▼
theorem encodeCommand_decodeCommand {tmoW : Nat} {w : CmdWord} (hw : w < 2 ^ (tmoW + 2)) :
    encodeCommand tmoW (decodeCommand tmoW w) = some w := by
  have hfields := cmdWord_fields hw
  rcases op_cases (cmdOp tmoW w) with h | h | h | h
  · rw [decodeCommand_of_opCmd0 h, encodeCommand, ← h, hfields]
  · rw [decodeCommand_of_opConnect h, encodeCommand, ← h, hfields]
  · rw [decodeCommand_of_opDisconnect h, encodeCommand, ← h, hfields]
  · rw [decodeCommand_of_opRead h, encodeCommand, ← h, hfields]

/-- An event that has a command word is encoded by it, with the lines clear. -/
theorem encodeWord_of_encodeCommand {tmoW : Nat} {i : Instr} {w : CmdWord} (h : encodeCommand tmoW i = some w) :
    encodeWord tmoW i = eventWord tmoW 0b00000#5 w := by
  cases i with
  | cmd0 arg => exact congrArg (eventWord tmoW _) (Option.some.inj h)
  | connect arg => exact congrArg (eventWord tmoW _) (Option.some.inj h)
  | disconnect arg => exact congrArg (eventWord tmoW _) (Option.some.inj h)
  | read arg => exact congrArg (eventWord tmoW _) (Option.some.inj h)
  | rx b => cases h
  | expire => cases h
  | ioerr => cases h
  | reset => cases h

/-- The command word of a well-formed command decodes to the command. -/
theorem decodeCommand_of_encodeCommand {tmoW : Nat} {i : Instr} {w : CmdWord} (hi : i.wellFormed tmoW = true)
    (h : encodeCommand tmoW i = some w) : w < 2 ^ (tmoW + 2) ∧ decodeCommand tmoW w = i := by
  have key (op : Op) (arg : Ticks) (hw : cmdWord tmoW op arg = w) :
      w < 2 ^ (tmoW + 2) ∧ cmdOp tmoW w = op ∧ cmdArg tmoW w = lowBits tmoW arg :=
    hw ▸ ⟨cmdWord_lt tmoW op arg, cmdOp_cmdWord tmoW op arg, cmdArg_cmdWord tmoW op arg⟩
  cases i with
  | cmd0 arg =>
    obtain ⟨hlt, hop, harg⟩ := key opCmd0 arg (Option.some.inj h)
    exact ⟨hlt, by rw [decodeCommand_of_opCmd0 hop, harg, lowBits_of_fits hi]⟩
  | connect arg =>
    obtain ⟨hlt, hop, harg⟩ := key opConnect arg (Option.some.inj h)
    exact ⟨hlt, by rw [decodeCommand_of_opConnect hop, harg, lowBits_of_fits hi]⟩
  | disconnect arg =>
    obtain ⟨hlt, hop, harg⟩ := key opDisconnect arg (Option.some.inj h)
    exact ⟨hlt, by rw [decodeCommand_of_opDisconnect hop, harg, lowBits_of_fits hi]⟩
  | read arg =>
    obtain ⟨hlt, hop, harg⟩ := key opRead arg (Option.some.inj h)
    exact ⟨hlt, by rw [decodeCommand_of_opRead hop, harg, lowBits_of_fits hi]⟩
  | rx b => cases h
  | expire => cases h
  | ioerr => cases h
  | reset => cases h

/-! ## Event words -/

/-- A word without bits above its lines is its lines and its payload. -/
theorem eventWord_fields {tmoW w : Nat} (h : fits (payloadWidth tmoW + 5) w = true) :
    eventWord tmoW (eventLines tmoW w) (eventPayload tmoW w) = w := by
  have hd : w / 2 ^ payloadWidth tmoW < 2 ^ 5 := Nat.div_lt_of_lt_mul (by rw [← Nat.pow_add]; exact fits_iff.mp h)
  unfold eventWord eventLines eventPayload lowBits
  rw [BitVec.toNat_ofNat, Nat.mod_eq_of_lt hd, Nat.mul_comm]
  exact Nat.div_add_mod w _

/-- What the lines `ls` and the payload `p` stand for: `decodeWord` without the check of the bits above. -/
def decodeLines (tmoW : Nat) (ls : BitVec 5) (p : Nat) : Except DecodeError Instr :=
  if ls = 0b00000#5 then decodeCommandPayload tmoW p
  else if ls = 0b00001#5 then decodeBytePayload p
  else if ls = 0b00010#5 ∨ ls = 0b10000#5 ∨ ls = 0b10010#5 then decodeBare p .expire
  else if ls = 0b00100#5 then decodeBare p .ioerr
  else if ls = 0b01000#5 then decodeBare p .reset
  else .error .severalEvents

theorem decodeWord_eq {tmoW w : Nat} (h : fits (payloadWidth tmoW + 5) w = true) :
    decodeWord tmoW w = decodeLines tmoW (eventLines tmoW w) (eventPayload tmoW w) := by
  unfold decodeWord
  rw [h]
  rfl

theorem decodeWord_eventWord {tmoW p : Nat} (ls : BitVec 5) (h : p < 2 ^ payloadWidth tmoW) :
    decodeWord tmoW (eventWord tmoW ls p) = decodeLines tmoW ls p := by
  rw [decodeWord_eq (fits_eventWord ls h), eventLines_eventWord ls h, eventPayload_eventWord ls h]

theorem decodeCommandPayload_of_lt {tmoW p : Nat} (h : p < 2 ^ (tmoW + 2)) :
    decodeCommandPayload tmoW p = .ok (decodeCommand tmoW p) := if_pos (fits_iff.mpr h)

theorem decodeCommandPayload_ok {tmoW p : Nat} {i : Instr} :
    decodeCommandPayload tmoW p = .ok i ↔ p < 2 ^ (tmoW + 2) ∧ decodeCommand tmoW p = i := by
  unfold decodeCommandPayload
  by_cases h : p < 2 ^ (tmoW + 2) <;> simp [fits_iff, h]

theorem decodeBytePayload_ok {p : Nat} {i : Instr} :
    decodeBytePayload p = .ok i ↔ ∃ b : Byte, p = b.toNat ∧ i = .rx b := by
  unfold decodeBytePayload
  by_cases h : p < 2 ^ 8
  · simp only [fits_iff, h, if_true, Except.ok.injEq]
    constructor
    · rintro rfl
      exact ⟨BitVec.ofNat 8 p, by rw [BitVec.toNat_ofNat, Nat.mod_eq_of_lt h], rfl⟩
    · rintro ⟨b, rfl, rfl⟩
      rw [BitVec.ofNat_toNat, BitVec.setWidth_eq]
  · simp only [fits_iff, h, if_false, reduceCtorEq, false_iff]
    rintro ⟨b, rfl, -⟩
    exact h b.isLt

theorem decodeBare_ok {p : Nat} {i j : Instr} : decodeBare p i = .ok j ↔ p = 0 ∧ i = j := by
  unfold decodeBare
  by_cases h : p = 0 <;> simp [h]

/-- The word of a well-formed command decodes to it. -/
theorem decodeWord_of_encodeCommand {tmoW : Nat} {i : Instr} {w : CmdWord} (hi : i.wellFormed tmoW = true)
    (h : encodeCommand tmoW i = some w) : decodeWord tmoW (encodeWord tmoW i) = .ok i := by
  obtain ⟨hlt, hdec⟩ := decodeCommand_of_encodeCommand hi h
  have hp : w < 2 ^ payloadWidth tmoW := hlt.trans_le (Nat.pow_le_pow_right (by decide) (Nat.le_max_left _ _))
  rw [encodeWord_of_encodeCommand h, decodeWord_eventWord _ hp, decodeLines, if_pos rfl, decodeCommandPayload_of_lt hlt,
    hdec]

/-- The word of a well-formed event decodes to it. -/
theorem decodeWord_encodeWord {tmoW : Nat} {i : Instr} (hi : i.wellFormed tmoW = true) :
    decodeWord tmoW (encodeWord tmoW i) = .ok i := by
  cases i with
  | cmd0 arg => exact decodeWord_of_encodeCommand hi rfl
  | connect arg => exact decodeWord_of_encodeCommand hi rfl
  | disconnect arg => exact decodeWord_of_encodeCommand hi rfl
  | read arg => exact decodeWord_of_encodeCommand hi rfl
  | rx b => exact (decodeWord_eventWord _ (byte_lt_payload tmoW b)).trans (decodeBytePayload_ok.mpr ⟨b, rfl, rfl⟩)
  | expire => exact decodeWord_eventWord _ (Nat.two_pow_pos _)
  | ioerr => exact decodeWord_eventWord _ (Nat.two_pow_pos _)
  | reset => exact decodeWord_eventWord _ (Nat.two_pow_pos _)

/-- Settles O22: the first `eventBytes` bytes are the event's word, and that word decodes to the event. -/
theorem decodeAfterEncode : Obligations.DecodeAfterEncode := by
  intro tmoW i rest hi
  obtain ⟨hlen, hword⟩ := Laws.Encoded.encode_bytes tmoW i
  unfold decode
  rw [if_neg (by rw [List.length_append, hlen]; omega), List.take_left' hlen, List.drop_left' hlen, hword,
    decodeWord_encodeWord hi]

/-- The lines of a word that decodes are those of its event, but for EXPIRE. -/
theorem encodeWord_of_decodeLines {tmoW p : Nat} {ls : BitVec 5} {i : Instr} (h : decodeLines tmoW ls p = .ok i)
    (hne : i ≠ .expire) : encodeWord tmoW i = eventWord tmoW ls p := by
  unfold decodeLines at h
  split_ifs at h with h0 h1 h2 h3 h4
  · obtain ⟨hlt, rfl⟩ := decodeCommandPayload_ok.mp h
    rw [h0]
    exact encodeWord_of_encodeCommand (encodeCommand_decodeCommand hlt)
  · obtain ⟨b, rfl, rfl⟩ := decodeBytePayload_ok.mp h
    rw [h1]
    rfl
  · exact absurd (decodeBare_ok.mp h).2.symm hne
  · obtain ⟨rfl, rfl⟩ := decodeBare_ok.mp h
    rw [h3]
    rfl
  · obtain ⟨rfl, rfl⟩ := decodeBare_ok.mp h
    rw [h4]
    rfl

theorem encodeWord_of_decodeWord {tmoW w : Nat} {i : Instr} (h : decodeWord tmoW w = .ok i) (hne : i ≠ .expire) :
    encodeWord tmoW i = w := by
  by_cases hfit : fits (payloadWidth tmoW + 5) w = true
  · rw [decodeWord_eq hfit] at h
    exact (encodeWord_of_decodeLines h hne).trans (eventWord_fields hfit)
  · simp [decodeWord, hfit] at h

/-- Settles O23: a command word is its fields again, and an event word its lines and payload. -/
theorem encodeAfterDecode : Obligations.EncodeAfterDecode :=
  ⟨fun _ _ => encodeCommand_decodeCommand, fun _ _ _ => encodeWord_of_decodeWord⟩

/-! ## Words and codes as the spec writes them -/

/-- Settles O21: each word is fixed, so the decoder is run on it. -/
theorem writtenWordsDecode : Obligations.WrittenWordsDecode := by
  unfold Obligations.WrittenWordsDecode
  decide

end Sys2Proof

namespace Sys2Proof.Machine

/-- R65: the class bit, status by status. -/
theorem Status.raised_iff (st : Status) :
    st.raised = true ↔ st = .connError ∨ st = .lifecycleError ∨ st = .ioError ∨ st = .badCmd := by
  cases st <;> decide

/-- Settles O24: the codes are the definitions' own, and the class bit is read off the eight codes. -/
theorem statusAndStateCodes : Obligations.StatusAndStateCodes :=
  ⟨rfl, rfl, rfl, rfl, rfl, rfl, rfl, rfl, rfl, rfl, rfl, rfl, rfl, rfl, Status.raised_iff⟩

end Sys2Proof.Machine
end

section
/-!
PROOFS. One event at a time: RESET, the commands and the channel events that the sections above leave, and the output ports
(R60, R82, R83, R104, R105, R108, R180).
-/

namespace Sys2Proof.Machine

/-! ## The output ports (R29, R60) -/

theorem State.readPort_of_some {s : State} {p : ResultPort} {v : Nat} (h : s.resultPort p = some v) :
    s.readPort p = .ok v := by
  unfold State.readPort; rw [h]

theorem State.readPort_of_none {s : State} {p : ResultPort} (h : s.resultPort p = none) :
    s.readPort p = .error .noPortValue := by
  unfold State.readPort; rw [h]

theorem State.lastMeas_of_none {s : State} (h : s.last = none) : s.lastMeas = none := by
  unfold State.lastMeas; rw [h]

theorem State.lastMeas_of_some {s : State} {r : Result} (h : s.last = some r) : s.lastMeas = r.meas := by
  unfold State.lastMeas; rw [h]

/-- The ports other than the status carry fields of the Measurement. -/
theorem State.resultPort_of_noMeas {s : State} (h : s.lastMeas = none) {p : ResultPort} (hp : p ≠ .status) :
    s.resultPort p = none := by
  cases p with
  | status => exact absurd rfl hp
  | _ => exact congrArg (Option.map _) h

theorem State.readPort_of_noResult {s : State} (h : s.last = none) (p : ResultPort) :
    s.readPort p = .error .noPortValue := by
  refine State.readPort_of_none ?_
  by_cases hp : p = .status
  · subst hp
    exact congrArg (Option.map _) h
  · exact State.resultPort_of_noMeas (State.lastMeas_of_none h) hp

theorem State.readPort_status {s : State} {r : Result} (h : s.last = some r) :
    s.readPort .status = .ok r.status.code.toNat :=
  State.readPort_of_some (congrArg (Option.map _) h)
▲
** Exercise **
Above are the entries. Quote exactly the lines from the one bearing "rintro ⟨b, rfl, rfl⟩" through the one bearing "have hp : w".

** Answer section **
    · rintro ⟨b, rfl, rfl⟩
      rw [BitVec.ofNat_toNat, BitVec.setWidth_eq]
  · simp only [fits_iff, h, if_false, reduceCtorEq, false_iff]
    rintro ⟨b, rfl, -⟩
    exact h b.isLt

theorem decodeBare_ok {p : Nat} {i j : Instr} : decodeBare p i = .ok j ↔ p = 0 ∧ i = j := by
  unfold decodeBare
  by_cases h : p = 0 <;> simp [h]

/-- The word of a well-formed command decodes to it. -/
theorem decodeWord_of_encodeCommand {tmoW : Nat} {i : Instr} {w : CmdWord} (hi : i.wellFormed tmoW = true)
    (h : encodeCommand tmoW i = some w) : decodeWord tmoW (encodeWord tmoW i) = .ok i := by
  obtain ⟨hlt, hdec⟩ := decodeCommand_of_encodeCommand hi h
  have hp : w < 2 ^ payloadWidth tmoW := hlt.trans_le (Nat.pow_le_pow_right (by decide) (Nat.le_max_left _ _))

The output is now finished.